Meeting the Sustainable Development Goal target to end FGM by 2030 will therefore depend not only on law and policy but on addressing the sociocultural drivers and strengthening health and protection systems. International and domestic actors must coordinate to ensure that survivor care (medical, obstetric and mental health), legal aid, and community prevention remain funded and that monitoring systems produce timely, disaggregated data. Failure to address these gaps risks reversing gains and increasing the burden on future health systems and communities.

Comparison & Data

Indicator Near-1990 Level Recent Level
Relative prevalence in affected settings About 1 in 2 girls About 1 in 3 girls
Estimated survivors worldwide ~230 million women and girls
Girls at risk in 2026 4.5 million (estimate)

The agencies report that about half of the measurable decline since 1990 occurred in the past decade, reflecting accelerated change in some countries.
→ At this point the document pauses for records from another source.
-- ==== Sys2Proof/Syntax/Forms.lean ====
section
/-! DEFINITION. Forms: the shapes of the commands' operands. A core's instruction carries every field of its encoding format
(R174, R215), the unused ones too, so that the decode checks of R176 can be made. -/
namespace Sys2Proof

/-- The masters of the control space (R54). -/
inductive Master where
  | none
  | h0
  | h1
  | h2
  | h3
  | mm
  | pk
  | pe
  deriving DecidableEq, Repr

/-- A master with the context (PK) or module (PE) that its access stands for; 0 for the others (R55, R58). -/
structure Writer where
  master : Master
  tag : BitVec 15
  deriving DecidableEq, Repr

/-- A command of a host or of the sideband, by its controller, queue and identifier (R433). -/
structure CmdRef where
  ctrl : Nat
  sqid : Nat
  cid : Nat
  deriving DecidableEq, Repr

/-- The protection fields of an NVM command (R426): PRACT, PRCHK (guard, application tag, reference tag), application tag with its
mask, initial reference tag. -/
structure PrInfo where
  pract : Bool
  guard : Bool
  appTag : Bool
  refTag : Bool
  app : BitVec 16
  mask : BitVec 16
  ref : BitVec 48
  deriving DecidableEq, Repr

/-- The blocks that an NVM command names: namespace, first block, count (NLB + 1). -/
structure LbaSpan where
  nsid : Nat
  slba : Nat
  nlb : Nat
  deriving DecidableEq, Repr

/-- How the codewords of the blocks that a command reads decode (R392): the blocks that need read retry or soft decode, and those
that no LDPC stage corrects; the others decode by hard decision. And whether the command's transfer between module and host succeeds
(R451). -/
structure Decodes where
  soft : List Nat
  bad : List Nat
  moves : Bool := true
  deriving DecidableEq, Repr

/-- Why a fill fails (R328): its source or destination cannot be reached, its data is corrupt, or a block of the media, counted from the
first of its source, cannot be read. -/
inductive FillError where
  | unreachable
  | data
  | media (block : BitVec 16)
  deriving DecidableEq, Repr

/-- What the check of a firmware image finds in it (R476, R477): whether its signature verifies, its revision, its security version and
minimum, and its IMAGE_BYTES. -/
structure FwFacts where
  signed : Bool
  fr : List Byte
  svn : Nat
  minSvn : Nat
  imageBytes : Nat
  deriving DecidableEq, Repr

/-- An admin command as its fields, for the queue of a controller and for the sideband alike (R483). -/
inductive AdminReq where
  | identify (cns : Byte) (nsid cntid : Nat)
  | getLog (lid : Byte) (rae : Bool) (off len : Nat)
  | getFeature (fid : Byte) (sel : Fin 8) (nsid dw11 : Nat)
  | setFeature (fid : Byte) (save : Bool) (nsid dw11 dw12 : Nat) (data : List Byte)
  | fwDownload (off : Nat) (data : List Byte)
  | fwCommit (ca slot : Fin 8) (facts : FwFacts)
  | format (nsid : Nat) (lbaf : Fin 16) (ext : Bool) (pi : Fin 8) (pil : Bool) (ses : Fin 8)
  | sanitize (action : Fin 8)
  | nsManage (sel : Fin 16) (nsid : Nat) (data : List Byte)
  | nsAttach (sel : Fin 16) (nsid : Nat) (ctrls : List Nat)
  | calWrite (data : List Byte)
  | calRestore
  | calRead (which : Fin 4)
  deriving DecidableEq, Repr

/-- An NVMe-MI command (R483). -/
inductive MiReq where
  | readData (dtyp : Byte)
  | subsystemPoll
  | controllerPoll
  | configGet (id : Byte)
  | configSet (id : Byte) (value : Nat)
  | vpdRead
  | vpdWrite (data : List Byte)
  deriving DecidableEq, Repr

/-- A training record of the far end (R514): VMAX, VMIN, MODULE, LINK, LANES, ACK_SEQ where it is VALID, PHASE. -/
structure TrainRec where
  vmax : Nat
  vmin : Nat
  module : Nat
  link : Nat
  lanes : Nat
  ackSeq : Option Nat
  phase : Nat
  deriving DecidableEq, Repr

/-- A codeword as the decoder of a lane finds it at the expected boundary (R486, R489): whether it decodes and how many symbols it
corrects, its header, and the block with the scrambling taken off; and, where it fails there, the boundary within 16 bits at which it
decodes with the count that continues. -/
structure CodeWord where
  decodes : Bool
  corrected : Fin 16
  header : BitVec 20
  block : List Byte
  shift : Option Int
  deriving DecidableEq, Repr

/-- The device states of PCIe (R421). -/
inductive PowerD where
  | d0
  | d3hot
  | d3cold
  deriving DecidableEq, Repr

/-- A core's number, 0 to 12,287 (R5). -/
abbrev CoreNo := Fin 12288
/-- A host port (R33). -/
abbrev PortNo := Fin 4
/-- A context's number (R338). -/
abbrev CtxNo := Fin 32768
/-- An Aupen link (R14). -/
abbrev LinkNo := Fin 24
/-- A check-value unit (R36). -/
abbrev ChkNo := Fin 16
/-- A device-memory stack (R19). -/
abbrev StackNo := Fin 8
/-- A flash channel (R20). -/
abbrev ChanNo := Fin 32
/-- A compute die (R15). -/
abbrev DieNo := Fin 4
/-- A cluster, g = die × 192 + region × 16 + cluster (R36). -/
abbrev CluNo := Fin 768
/-- A region, die × 12 + region (R36). -/
abbrev RgnNo := Fin 48
/-- A control page (R36). -/
abbrev PageNo := Fin 16384

/-- Format SY (R174). -/
structure SY where
  sd : Fin 32
  sa : Fin 32
  imm11 : BitVec 11
  deriving DecidableEq, Repr

/-- Format SR. -/
structure SR where
  sd : Fin 32
  sa : Fin 32
  sb : Fin 32
  deriving DecidableEq, Repr

/-- Format SI. -/
structure SI where
  sd : Fin 32
  sa : Fin 32
  imm16 : BitVec 16
  deriving DecidableEq, Repr

/-- Format MA but for its size field, which the row or an operand gives. -/
structure MA where
  d : Fin 32
  an : Fin 16
  mode : Fin 4
  imm12 : BitVec 12
  deriving DecidableEq, Repr

/-- Format BR but for its condition, which the row gives. -/
structure BR where
  sa : Fin 32
  off18 : BitVec 18
  deriving DecidableEq, Repr

/-- Format LP with i = 0 (LOOP). -/
structure LP where
  lc : Fin 4
  sa : Fin 32
  zero : Fin 4
  body : BitVec 16
  deriving DecidableEq, Repr

/-- Format LP with i = 1 (LOOPI). -/
structure LPI where
  lc : Fin 4
  count : BitVec 11
  body : BitVec 12
  deriving DecidableEq, Repr

/-- Format VV but for its function. -/
structure VV where
  vd : Fin 32
  va : Fin 32
  vb : Fin 32
  pred : Fin 8
  bf16 : Bool
  deriving DecidableEq, Repr

/-- Format PD but for its function. -/
structure PD where
  pd : Fin 8
  pa : Fin 8
  pb : Fin 8
  s : Fin 32
  deriving DecidableEq, Repr

/-- Format XT but for its function, with the fields of its second word (R215). -/
structure XT where
  td : Fin 16
  ta : Fin 16
  tb : Fin 16
  tc : Fin 16
  set : Fin 8
  sa : Fin 32
  sb : Fin 32
  sd : Fin 32
  opt : BitVec 14
  deriving DecidableEq, Repr

/-- A temperature reading of the board, in °C (R664): coolant inlet, outlet, hold-up bank, connector, the hottest die of a flash channel
with its position, a stack of device memory. -/
inductive BoardTemp where
  | inlet (deg : Int)
  | outlet (deg : Int)
  | bank (deg : Int)
  | connector (deg : Int)
  | channel (c : ChanNo) (pos : Fin 16) (deg : Int)
  | stack (k : StackNo) (deg : Int)
  deriving DecidableEq, Repr

/-- What resets a port (R423, R610): its PERST# input, link loss, hot reset, function level reset. -/
inductive PortResetKind where
  | perst
  | linkLoss
  | hotReset
  | flr
  deriving DecidableEq, Repr

/-- What the self-test of a start finds (R566, R571, R572, R617): core numbers whose core fails, clusters whose spare fails, cluster stores
that cannot be repaired, rows newly repaired, program pages of device memory newly held out, check-value units that fail, and DRAM dies
that reach the threshold, by stack. -/
structure SelfTest where
  cores : List CoreNo
  spares : List CluNo
  clusters : List CluNo
  rows : Nat
  pages : List Nat
  chks : List ChkNo
  dies : List (StackNo × Fin 16)
  deriving DecidableEq, Repr

/-- What the module manager finds when it starts (R457, R594, R614): whether the image of slot 1, and of slot 2, passes, and whether the
self-test of pair A, and of pair B, does. -/
structure BootFacts where
  slot1 : Bool
  slot2 : Bool
  pairA : Bool
  pairB : Bool
  deriving DecidableEq, Repr

end Sys2Proof
end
The table summarizes those headline indicators and underscores that, while prevalence ratios have fallen, absolute numbers of girls at risk remain substantial because of population growth and pockets of persistent practice. Improved household surveys and routine health data are required to disaggregate risk by age cohort, region and urban/rural status so interventions can be more precisely targeted.

Reactions & Quotes

International and local actors responded to the UN alert by urging both sustained funding and culturally informed outreach. Civil society leaders stressed survivor-centered care and community partnership as essential elements for continued progress.

“FGM is a violation of human rights and cannot be justified on any grounds,”

UN agencies (WHO/UNICEF joint statement)

“Progress has accelerated in recent years, but predictable financing is needed to avoid reversing gains,”

UN officials (paraphrased)

“Survivor support must include accessible medical, psychosocial and legal services tailored to local contexts,”

Humanitarian and health NGOs (summarized)

Unconfirmed

  • Precise country-level projections for the 4.5 million at-risk figure were not published in the joint statement and remain to be released by national surveys.
  • The exact scale and timeline of the cited international aid cuts were not itemized in the UN statement and require donor-by-donor confirmation.
  • Reports of organized pushback are described in general terms; the extent, funding sources and coordination of opposition movements warrant further verification.

Bottom Line

The UN estimate that 4.5 million girls face risk of FGM in 2026 marks a sobering reminder that measurable progress can coexist with persistent vulnerability. Recent declines in prevalence demonstrate that change is possible, but sustained financing, robust health and protection services, and community-led norm change are essential to convert momentum into eradication by 2030. Policymakers and donors must weigh short-term fiscal pressures against the long-term human and societal costs of allowing prevention and survivor services to be weakened.

For readers and decision-makers, the immediate takeaway is clear: targeted investments in prevention, legal protection and survivor care remain urgent priorities. Improved data transparency, predictable funding and inclusive strategies that center affected communities will determine whether the next decade accelerates elimination or permits backsliding.